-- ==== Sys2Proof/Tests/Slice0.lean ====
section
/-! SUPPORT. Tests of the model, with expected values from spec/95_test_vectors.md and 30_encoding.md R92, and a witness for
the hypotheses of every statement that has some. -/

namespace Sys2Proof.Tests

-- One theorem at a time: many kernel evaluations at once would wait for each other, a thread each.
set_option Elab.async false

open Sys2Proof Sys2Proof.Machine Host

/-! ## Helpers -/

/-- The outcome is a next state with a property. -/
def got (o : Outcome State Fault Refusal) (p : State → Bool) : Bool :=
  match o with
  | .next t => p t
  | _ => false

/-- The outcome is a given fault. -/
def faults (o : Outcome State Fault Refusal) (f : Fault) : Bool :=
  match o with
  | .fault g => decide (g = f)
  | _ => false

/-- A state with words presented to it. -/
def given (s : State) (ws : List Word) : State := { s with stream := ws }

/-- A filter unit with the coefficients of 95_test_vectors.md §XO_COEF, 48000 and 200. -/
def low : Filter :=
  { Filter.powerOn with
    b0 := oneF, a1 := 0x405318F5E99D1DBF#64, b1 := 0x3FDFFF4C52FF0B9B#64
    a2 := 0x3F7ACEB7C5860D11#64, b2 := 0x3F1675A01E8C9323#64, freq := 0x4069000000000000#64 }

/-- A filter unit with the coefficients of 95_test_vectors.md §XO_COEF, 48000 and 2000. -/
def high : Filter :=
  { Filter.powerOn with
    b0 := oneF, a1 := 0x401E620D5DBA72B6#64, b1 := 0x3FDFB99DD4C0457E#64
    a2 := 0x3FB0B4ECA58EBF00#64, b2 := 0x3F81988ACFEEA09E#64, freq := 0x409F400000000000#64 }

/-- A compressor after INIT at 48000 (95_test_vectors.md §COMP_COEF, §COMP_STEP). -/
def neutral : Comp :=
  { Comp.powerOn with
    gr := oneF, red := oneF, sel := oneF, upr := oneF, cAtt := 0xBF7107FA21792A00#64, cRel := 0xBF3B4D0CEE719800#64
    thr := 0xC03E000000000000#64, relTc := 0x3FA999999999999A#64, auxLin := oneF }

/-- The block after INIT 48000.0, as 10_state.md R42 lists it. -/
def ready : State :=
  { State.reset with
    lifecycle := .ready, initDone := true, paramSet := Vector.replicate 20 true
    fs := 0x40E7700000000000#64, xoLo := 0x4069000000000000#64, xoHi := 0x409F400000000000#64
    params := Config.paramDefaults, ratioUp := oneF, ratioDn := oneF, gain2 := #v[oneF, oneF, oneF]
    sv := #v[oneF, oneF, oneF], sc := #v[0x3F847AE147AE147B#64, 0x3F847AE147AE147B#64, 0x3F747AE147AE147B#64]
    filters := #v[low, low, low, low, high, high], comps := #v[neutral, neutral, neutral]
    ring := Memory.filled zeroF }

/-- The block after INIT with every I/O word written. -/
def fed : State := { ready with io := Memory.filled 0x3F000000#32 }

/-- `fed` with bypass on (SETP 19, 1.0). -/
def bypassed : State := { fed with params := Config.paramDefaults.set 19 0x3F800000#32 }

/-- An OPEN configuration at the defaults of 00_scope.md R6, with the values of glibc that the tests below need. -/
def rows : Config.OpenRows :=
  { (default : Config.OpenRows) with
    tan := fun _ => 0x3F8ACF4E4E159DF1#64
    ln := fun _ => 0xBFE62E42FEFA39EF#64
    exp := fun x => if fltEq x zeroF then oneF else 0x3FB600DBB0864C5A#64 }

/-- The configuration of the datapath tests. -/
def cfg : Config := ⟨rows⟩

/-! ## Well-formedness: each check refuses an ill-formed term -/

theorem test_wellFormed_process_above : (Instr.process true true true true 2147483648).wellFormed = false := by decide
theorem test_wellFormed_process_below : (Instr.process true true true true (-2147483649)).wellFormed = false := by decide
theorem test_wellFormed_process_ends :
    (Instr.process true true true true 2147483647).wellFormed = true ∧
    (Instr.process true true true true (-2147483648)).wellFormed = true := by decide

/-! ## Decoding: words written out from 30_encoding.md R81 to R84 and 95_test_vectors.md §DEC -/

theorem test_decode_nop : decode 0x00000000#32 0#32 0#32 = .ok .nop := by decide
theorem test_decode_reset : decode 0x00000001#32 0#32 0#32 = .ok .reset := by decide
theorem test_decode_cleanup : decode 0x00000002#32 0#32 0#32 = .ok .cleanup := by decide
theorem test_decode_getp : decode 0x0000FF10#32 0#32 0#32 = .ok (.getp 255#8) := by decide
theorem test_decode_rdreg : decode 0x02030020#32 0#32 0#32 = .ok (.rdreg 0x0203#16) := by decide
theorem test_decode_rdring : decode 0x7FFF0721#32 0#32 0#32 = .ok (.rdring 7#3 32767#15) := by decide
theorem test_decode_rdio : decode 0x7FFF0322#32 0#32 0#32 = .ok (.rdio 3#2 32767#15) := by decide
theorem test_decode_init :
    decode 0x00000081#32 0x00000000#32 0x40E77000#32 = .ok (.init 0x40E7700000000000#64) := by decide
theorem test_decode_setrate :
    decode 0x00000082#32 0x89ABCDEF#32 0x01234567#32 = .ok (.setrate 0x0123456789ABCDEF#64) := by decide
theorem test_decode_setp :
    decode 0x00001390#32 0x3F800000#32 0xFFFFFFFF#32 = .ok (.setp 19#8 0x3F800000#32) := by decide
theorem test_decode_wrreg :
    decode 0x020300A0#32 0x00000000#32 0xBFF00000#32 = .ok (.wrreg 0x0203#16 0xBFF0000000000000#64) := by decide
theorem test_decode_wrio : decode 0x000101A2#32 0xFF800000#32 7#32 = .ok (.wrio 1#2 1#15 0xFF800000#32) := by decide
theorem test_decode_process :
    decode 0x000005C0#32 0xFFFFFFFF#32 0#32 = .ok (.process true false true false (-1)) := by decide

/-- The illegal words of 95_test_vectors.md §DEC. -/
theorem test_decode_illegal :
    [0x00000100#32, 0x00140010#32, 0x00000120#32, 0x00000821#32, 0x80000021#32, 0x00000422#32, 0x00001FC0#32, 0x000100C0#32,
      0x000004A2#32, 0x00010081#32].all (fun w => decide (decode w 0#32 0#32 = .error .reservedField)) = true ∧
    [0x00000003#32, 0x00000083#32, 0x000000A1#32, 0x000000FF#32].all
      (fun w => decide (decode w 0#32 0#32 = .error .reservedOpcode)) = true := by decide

* * *

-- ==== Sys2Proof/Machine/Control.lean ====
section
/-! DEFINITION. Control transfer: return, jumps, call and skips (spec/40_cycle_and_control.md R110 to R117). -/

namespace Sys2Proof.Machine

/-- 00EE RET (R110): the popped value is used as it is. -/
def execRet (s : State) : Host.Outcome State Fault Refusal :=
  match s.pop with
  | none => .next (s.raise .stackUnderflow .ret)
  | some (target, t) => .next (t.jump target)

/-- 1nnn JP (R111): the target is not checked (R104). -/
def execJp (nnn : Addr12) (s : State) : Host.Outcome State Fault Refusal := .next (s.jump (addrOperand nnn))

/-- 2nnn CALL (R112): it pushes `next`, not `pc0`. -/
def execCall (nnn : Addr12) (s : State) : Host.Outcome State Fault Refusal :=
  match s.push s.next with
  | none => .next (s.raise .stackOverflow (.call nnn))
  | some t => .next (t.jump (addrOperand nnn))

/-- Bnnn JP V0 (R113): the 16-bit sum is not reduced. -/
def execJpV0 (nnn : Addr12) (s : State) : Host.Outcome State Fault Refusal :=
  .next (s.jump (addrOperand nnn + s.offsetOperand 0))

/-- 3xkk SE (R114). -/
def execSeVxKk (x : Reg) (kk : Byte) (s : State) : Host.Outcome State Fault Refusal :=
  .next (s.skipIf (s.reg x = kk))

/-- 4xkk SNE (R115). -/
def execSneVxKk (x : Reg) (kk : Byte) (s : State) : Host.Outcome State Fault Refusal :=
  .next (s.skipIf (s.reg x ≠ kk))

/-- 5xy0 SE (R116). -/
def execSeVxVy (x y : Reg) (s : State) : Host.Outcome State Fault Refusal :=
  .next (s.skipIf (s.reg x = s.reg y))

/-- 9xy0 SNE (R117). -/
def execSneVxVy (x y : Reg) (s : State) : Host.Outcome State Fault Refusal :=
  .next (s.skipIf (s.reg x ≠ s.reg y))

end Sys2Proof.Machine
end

→ **WORK INSTRUCTIONS**
Above are some lines. Repeat exactly, and only, those from the line that has "def bypassed : State" through the line that has "theorem test_decode_rdreg : decode".

→ **ANSWER SPACE**
def bypassed : State := { fed with params := Config.paramDefaults.set 19 0x3F800000#32 }

/-- An OPEN configuration at the defaults of 00_scope.md R6, with the values of glibc that the tests below need. -/
def rows : Config.OpenRows :=
  { (default : Config.OpenRows) with
    tan := fun _ => 0x3F8ACF4E4E159DF1#64
    ln := fun _ => 0xBFE62E42FEFA39EF#64
    exp := fun x => if fltEq x zeroF then oneF else 0x3FB600DBB0864C5A#64 }

/-- The configuration of the datapath tests. -/
def cfg : Config := ⟨rows⟩

/-! ## Well-formedness: each check refuses an ill-formed term -/

theorem test_wellFormed_process_above : (Instr.process true true true true 2147483648).wellFormed = false := by decide
theorem test_wellFormed_process_below : (Instr.process true true true true (-2147483649)).wellFormed = false := by decide
theorem test_wellFormed_process_ends :
    (Instr.process true true true true 2147483647).wellFormed = true ∧
    (Instr.process true true true true (-2147483648)).wellFormed = true := by decide

/-! ## Decoding: words written out from 30_encoding.md R81 to R84 and 95_test_vectors.md §DEC -/

theorem test_decode_nop : decode 0x00000000#32 0#32 0#32 = .ok .nop := by decide
theorem test_decode_reset : decode 0x00000001#32 0#32 0#32 = .ok .reset := by decide
theorem test_decode_cleanup : decode 0x00000002#32 0#32 0#32 = .ok .cleanup := by decide
theorem test_decode_getp : decode 0x0000FF10#32 0#32 0#32 = .ok (.getp 255#8) := by decide
theorem test_decode_rdreg : decode 0x02030020#32 0#32 0#32 = .ok (.rdreg 0x0203#16) := by decide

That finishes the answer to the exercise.